Provided material:
*****

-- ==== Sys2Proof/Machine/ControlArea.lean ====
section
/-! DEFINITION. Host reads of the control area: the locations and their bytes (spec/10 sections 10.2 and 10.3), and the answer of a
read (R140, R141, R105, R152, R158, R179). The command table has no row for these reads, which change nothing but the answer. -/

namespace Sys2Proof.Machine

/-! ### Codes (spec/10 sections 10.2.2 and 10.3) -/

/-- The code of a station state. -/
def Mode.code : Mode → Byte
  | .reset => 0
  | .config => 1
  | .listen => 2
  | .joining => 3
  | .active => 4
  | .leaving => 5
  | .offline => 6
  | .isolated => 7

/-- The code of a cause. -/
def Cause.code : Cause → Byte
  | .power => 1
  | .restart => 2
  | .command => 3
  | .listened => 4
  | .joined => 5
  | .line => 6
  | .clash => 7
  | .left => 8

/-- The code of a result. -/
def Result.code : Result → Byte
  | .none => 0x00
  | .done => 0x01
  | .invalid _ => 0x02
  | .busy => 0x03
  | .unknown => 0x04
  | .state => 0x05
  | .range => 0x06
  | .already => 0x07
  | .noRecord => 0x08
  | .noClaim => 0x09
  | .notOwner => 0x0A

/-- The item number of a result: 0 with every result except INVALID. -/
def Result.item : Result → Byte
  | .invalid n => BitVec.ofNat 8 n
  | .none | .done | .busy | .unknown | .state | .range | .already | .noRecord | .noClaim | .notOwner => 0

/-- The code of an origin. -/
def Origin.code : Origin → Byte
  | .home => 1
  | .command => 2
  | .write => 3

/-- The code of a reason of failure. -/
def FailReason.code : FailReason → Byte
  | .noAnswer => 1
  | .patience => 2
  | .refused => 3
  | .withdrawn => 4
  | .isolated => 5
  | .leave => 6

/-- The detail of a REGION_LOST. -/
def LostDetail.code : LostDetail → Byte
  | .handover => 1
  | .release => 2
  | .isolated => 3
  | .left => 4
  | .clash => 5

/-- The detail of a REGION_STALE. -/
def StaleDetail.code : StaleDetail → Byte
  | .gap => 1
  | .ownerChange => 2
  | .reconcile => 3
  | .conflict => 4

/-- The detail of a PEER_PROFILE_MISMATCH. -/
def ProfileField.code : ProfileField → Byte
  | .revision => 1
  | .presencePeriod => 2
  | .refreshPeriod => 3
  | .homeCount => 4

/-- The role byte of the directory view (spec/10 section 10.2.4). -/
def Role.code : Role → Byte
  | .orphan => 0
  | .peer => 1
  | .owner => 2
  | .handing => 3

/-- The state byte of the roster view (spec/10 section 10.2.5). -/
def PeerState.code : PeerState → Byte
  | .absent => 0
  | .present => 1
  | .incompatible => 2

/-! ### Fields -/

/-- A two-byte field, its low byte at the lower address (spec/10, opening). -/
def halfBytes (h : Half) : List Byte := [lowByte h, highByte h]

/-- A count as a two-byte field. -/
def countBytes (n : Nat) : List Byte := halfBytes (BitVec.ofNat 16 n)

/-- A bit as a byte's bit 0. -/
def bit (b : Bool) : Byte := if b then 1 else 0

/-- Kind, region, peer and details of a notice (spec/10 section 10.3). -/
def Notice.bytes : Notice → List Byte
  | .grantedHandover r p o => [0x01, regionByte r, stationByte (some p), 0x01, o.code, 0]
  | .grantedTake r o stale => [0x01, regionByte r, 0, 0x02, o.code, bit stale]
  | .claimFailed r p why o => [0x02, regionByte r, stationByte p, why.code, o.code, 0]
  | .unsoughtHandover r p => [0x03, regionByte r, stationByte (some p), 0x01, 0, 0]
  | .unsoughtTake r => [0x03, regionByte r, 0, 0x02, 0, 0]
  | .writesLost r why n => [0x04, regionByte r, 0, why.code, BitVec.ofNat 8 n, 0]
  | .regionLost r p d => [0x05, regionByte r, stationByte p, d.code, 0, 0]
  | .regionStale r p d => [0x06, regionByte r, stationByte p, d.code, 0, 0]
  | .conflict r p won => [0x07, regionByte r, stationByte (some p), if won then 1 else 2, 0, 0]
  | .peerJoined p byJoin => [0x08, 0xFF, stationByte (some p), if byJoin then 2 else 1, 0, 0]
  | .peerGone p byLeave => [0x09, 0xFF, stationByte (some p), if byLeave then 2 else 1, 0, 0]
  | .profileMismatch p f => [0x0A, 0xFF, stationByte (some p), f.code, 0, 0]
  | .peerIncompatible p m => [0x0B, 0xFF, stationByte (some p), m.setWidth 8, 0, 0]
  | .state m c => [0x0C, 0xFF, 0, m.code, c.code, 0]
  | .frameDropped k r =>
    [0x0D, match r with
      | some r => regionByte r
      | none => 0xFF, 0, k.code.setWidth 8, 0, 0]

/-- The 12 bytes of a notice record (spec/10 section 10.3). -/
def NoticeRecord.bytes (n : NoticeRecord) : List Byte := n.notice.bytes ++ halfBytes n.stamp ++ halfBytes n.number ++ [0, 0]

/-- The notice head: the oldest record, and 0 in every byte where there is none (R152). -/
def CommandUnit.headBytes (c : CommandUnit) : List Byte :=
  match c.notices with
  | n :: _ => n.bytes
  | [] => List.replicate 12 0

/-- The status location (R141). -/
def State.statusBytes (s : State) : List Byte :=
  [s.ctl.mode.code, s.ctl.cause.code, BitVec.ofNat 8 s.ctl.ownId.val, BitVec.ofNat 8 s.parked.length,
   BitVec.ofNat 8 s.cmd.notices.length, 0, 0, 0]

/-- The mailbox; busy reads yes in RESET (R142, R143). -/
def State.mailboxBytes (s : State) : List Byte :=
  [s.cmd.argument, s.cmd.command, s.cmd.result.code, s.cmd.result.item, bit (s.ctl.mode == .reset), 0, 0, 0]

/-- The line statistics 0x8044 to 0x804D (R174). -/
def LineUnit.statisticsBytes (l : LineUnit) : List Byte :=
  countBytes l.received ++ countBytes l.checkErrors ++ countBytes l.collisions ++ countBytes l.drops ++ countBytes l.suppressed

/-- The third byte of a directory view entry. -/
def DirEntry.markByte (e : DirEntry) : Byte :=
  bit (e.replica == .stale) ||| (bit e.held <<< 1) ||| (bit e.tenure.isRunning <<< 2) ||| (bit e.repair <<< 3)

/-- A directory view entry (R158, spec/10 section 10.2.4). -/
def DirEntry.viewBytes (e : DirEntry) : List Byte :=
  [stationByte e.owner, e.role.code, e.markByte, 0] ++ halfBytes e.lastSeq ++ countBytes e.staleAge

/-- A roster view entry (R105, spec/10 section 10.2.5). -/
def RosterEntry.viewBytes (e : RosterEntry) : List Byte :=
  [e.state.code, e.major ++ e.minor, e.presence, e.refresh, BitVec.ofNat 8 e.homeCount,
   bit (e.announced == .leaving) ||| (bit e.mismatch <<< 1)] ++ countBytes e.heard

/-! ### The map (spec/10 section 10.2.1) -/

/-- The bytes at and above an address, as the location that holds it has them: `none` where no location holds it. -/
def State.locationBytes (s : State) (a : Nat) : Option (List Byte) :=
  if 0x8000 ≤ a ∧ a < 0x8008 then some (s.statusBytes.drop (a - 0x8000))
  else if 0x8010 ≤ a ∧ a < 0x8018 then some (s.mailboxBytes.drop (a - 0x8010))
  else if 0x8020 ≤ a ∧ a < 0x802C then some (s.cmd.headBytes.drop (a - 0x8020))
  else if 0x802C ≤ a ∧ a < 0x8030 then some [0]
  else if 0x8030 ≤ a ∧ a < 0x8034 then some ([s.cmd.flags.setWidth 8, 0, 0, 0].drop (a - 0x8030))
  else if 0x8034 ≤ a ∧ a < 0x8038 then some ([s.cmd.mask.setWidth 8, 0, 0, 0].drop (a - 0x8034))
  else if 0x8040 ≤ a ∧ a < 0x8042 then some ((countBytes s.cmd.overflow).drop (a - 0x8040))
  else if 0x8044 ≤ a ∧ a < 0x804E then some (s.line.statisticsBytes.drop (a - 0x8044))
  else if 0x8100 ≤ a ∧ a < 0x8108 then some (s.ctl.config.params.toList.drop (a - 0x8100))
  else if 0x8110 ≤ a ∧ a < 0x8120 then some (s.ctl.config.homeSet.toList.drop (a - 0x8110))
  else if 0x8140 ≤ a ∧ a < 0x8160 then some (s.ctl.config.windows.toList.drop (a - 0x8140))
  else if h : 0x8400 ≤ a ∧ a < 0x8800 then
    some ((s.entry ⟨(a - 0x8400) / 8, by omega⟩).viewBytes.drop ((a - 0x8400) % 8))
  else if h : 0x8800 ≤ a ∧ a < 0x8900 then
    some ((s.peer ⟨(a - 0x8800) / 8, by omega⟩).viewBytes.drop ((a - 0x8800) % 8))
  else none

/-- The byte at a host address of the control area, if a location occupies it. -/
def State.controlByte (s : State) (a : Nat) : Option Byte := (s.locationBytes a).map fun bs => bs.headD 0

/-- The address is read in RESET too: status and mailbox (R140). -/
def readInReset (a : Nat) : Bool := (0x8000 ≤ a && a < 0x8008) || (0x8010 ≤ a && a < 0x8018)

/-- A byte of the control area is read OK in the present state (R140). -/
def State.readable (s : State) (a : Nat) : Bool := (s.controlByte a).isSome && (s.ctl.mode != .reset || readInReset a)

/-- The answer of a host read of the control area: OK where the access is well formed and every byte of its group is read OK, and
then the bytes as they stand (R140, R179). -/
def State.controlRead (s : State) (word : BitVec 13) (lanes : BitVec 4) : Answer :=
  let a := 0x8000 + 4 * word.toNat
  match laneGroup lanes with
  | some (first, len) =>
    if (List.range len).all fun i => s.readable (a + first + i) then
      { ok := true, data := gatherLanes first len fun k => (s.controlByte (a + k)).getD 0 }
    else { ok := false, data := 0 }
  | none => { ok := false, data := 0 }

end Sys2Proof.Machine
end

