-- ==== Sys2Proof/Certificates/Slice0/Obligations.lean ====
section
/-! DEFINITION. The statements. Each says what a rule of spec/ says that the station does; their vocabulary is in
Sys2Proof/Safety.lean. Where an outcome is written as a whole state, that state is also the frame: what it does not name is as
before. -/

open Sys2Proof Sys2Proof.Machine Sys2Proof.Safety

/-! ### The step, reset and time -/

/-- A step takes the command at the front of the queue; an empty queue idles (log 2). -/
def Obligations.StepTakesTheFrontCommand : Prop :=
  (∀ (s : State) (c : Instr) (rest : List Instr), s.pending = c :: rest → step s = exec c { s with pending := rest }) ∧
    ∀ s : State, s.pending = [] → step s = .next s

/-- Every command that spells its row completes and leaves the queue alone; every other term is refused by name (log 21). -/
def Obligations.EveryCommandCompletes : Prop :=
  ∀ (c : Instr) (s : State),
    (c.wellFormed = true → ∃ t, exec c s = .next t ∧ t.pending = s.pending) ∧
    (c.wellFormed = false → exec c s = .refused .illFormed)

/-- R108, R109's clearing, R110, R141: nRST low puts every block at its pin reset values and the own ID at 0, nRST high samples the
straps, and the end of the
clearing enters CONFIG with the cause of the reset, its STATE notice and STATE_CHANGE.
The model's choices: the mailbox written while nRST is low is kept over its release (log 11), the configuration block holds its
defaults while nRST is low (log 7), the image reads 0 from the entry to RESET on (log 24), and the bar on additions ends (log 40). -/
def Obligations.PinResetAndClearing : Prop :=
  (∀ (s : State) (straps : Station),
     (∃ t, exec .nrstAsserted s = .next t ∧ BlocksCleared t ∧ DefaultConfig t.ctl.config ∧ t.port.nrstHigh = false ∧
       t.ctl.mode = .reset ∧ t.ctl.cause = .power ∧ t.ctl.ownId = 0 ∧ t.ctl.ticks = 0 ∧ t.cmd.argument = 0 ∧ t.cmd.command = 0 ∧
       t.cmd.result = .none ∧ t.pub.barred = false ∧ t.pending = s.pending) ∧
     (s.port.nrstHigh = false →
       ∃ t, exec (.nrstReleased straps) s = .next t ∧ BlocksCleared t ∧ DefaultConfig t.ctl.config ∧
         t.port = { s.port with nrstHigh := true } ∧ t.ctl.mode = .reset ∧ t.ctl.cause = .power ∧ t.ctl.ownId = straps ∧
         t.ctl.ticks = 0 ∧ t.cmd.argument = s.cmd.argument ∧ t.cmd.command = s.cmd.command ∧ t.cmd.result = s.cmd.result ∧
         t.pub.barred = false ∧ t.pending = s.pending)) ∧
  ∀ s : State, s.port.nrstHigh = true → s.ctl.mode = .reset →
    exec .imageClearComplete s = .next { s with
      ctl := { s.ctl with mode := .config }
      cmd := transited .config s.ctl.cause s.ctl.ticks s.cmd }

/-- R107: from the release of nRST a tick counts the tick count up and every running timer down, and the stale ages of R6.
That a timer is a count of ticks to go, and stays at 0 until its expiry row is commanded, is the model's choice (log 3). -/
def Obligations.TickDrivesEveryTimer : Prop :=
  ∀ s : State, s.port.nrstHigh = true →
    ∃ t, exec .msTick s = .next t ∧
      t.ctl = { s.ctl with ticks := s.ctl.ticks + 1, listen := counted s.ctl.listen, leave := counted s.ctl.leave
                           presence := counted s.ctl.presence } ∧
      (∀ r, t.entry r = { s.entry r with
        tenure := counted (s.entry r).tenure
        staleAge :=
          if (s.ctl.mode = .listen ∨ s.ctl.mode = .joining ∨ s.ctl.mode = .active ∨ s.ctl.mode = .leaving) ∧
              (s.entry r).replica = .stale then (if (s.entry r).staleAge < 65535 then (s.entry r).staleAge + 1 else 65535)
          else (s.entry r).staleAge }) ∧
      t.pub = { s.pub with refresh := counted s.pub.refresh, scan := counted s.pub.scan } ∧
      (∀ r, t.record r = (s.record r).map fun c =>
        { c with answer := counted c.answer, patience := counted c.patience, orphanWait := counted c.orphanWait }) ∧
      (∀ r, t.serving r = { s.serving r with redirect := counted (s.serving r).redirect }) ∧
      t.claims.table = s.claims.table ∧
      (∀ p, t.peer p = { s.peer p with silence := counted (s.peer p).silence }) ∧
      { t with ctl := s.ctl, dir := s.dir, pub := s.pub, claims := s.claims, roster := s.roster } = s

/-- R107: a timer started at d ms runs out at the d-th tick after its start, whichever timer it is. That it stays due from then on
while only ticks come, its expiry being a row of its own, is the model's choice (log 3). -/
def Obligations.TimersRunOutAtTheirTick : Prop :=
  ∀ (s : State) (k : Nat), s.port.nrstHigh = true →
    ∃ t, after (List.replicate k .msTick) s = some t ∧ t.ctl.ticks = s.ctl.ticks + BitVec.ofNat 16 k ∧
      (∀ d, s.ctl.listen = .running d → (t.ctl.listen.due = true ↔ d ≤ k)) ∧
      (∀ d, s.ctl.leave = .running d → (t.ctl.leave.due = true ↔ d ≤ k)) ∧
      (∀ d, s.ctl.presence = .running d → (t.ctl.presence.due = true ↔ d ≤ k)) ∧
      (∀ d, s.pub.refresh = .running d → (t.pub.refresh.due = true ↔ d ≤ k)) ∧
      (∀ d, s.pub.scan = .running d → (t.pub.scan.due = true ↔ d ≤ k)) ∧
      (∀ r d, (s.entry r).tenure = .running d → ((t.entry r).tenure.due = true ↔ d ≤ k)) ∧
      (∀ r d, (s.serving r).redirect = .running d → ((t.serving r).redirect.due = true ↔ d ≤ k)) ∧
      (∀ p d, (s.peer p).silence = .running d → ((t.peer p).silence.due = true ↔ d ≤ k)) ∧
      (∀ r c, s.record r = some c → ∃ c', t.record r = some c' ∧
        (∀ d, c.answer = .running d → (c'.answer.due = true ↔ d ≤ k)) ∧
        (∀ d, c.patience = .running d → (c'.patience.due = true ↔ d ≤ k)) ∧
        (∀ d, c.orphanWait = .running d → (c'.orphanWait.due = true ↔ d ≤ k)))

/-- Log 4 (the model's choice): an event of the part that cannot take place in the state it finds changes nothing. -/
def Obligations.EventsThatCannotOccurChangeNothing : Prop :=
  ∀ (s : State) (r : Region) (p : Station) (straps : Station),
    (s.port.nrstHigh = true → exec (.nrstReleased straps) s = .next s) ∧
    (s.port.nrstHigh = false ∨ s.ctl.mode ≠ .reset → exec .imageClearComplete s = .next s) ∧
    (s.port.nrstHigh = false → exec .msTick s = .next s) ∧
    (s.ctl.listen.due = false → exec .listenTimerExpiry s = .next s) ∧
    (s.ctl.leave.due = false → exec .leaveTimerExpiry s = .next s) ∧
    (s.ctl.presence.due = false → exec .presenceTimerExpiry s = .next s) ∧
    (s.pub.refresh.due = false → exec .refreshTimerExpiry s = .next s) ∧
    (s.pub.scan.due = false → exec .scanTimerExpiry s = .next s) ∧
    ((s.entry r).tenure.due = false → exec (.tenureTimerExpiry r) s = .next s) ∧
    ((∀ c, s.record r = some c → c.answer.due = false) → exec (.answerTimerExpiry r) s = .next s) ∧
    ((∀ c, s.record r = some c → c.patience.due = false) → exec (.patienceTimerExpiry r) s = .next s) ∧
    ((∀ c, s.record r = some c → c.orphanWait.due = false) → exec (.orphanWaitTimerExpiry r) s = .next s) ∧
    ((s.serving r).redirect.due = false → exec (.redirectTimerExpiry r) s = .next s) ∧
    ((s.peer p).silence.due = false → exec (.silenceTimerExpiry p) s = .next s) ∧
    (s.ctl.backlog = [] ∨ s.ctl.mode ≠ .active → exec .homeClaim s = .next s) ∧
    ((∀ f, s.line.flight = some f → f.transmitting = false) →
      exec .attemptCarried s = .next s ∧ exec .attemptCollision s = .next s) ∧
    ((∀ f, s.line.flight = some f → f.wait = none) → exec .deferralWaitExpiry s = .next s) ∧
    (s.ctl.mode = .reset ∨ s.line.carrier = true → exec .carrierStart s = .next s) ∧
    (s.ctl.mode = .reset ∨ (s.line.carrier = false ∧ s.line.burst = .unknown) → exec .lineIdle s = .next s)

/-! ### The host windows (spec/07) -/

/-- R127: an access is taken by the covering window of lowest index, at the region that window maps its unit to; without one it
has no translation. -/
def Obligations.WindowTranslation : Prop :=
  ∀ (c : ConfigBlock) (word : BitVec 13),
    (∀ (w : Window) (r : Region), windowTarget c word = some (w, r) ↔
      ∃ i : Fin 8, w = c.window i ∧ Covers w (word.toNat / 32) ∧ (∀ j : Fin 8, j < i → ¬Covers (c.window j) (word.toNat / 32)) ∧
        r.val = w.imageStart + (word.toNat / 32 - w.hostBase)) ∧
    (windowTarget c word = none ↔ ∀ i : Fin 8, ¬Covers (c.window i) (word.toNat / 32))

*****

Above is a listing; report how many of its lines include the word "omega", giving the number only.

2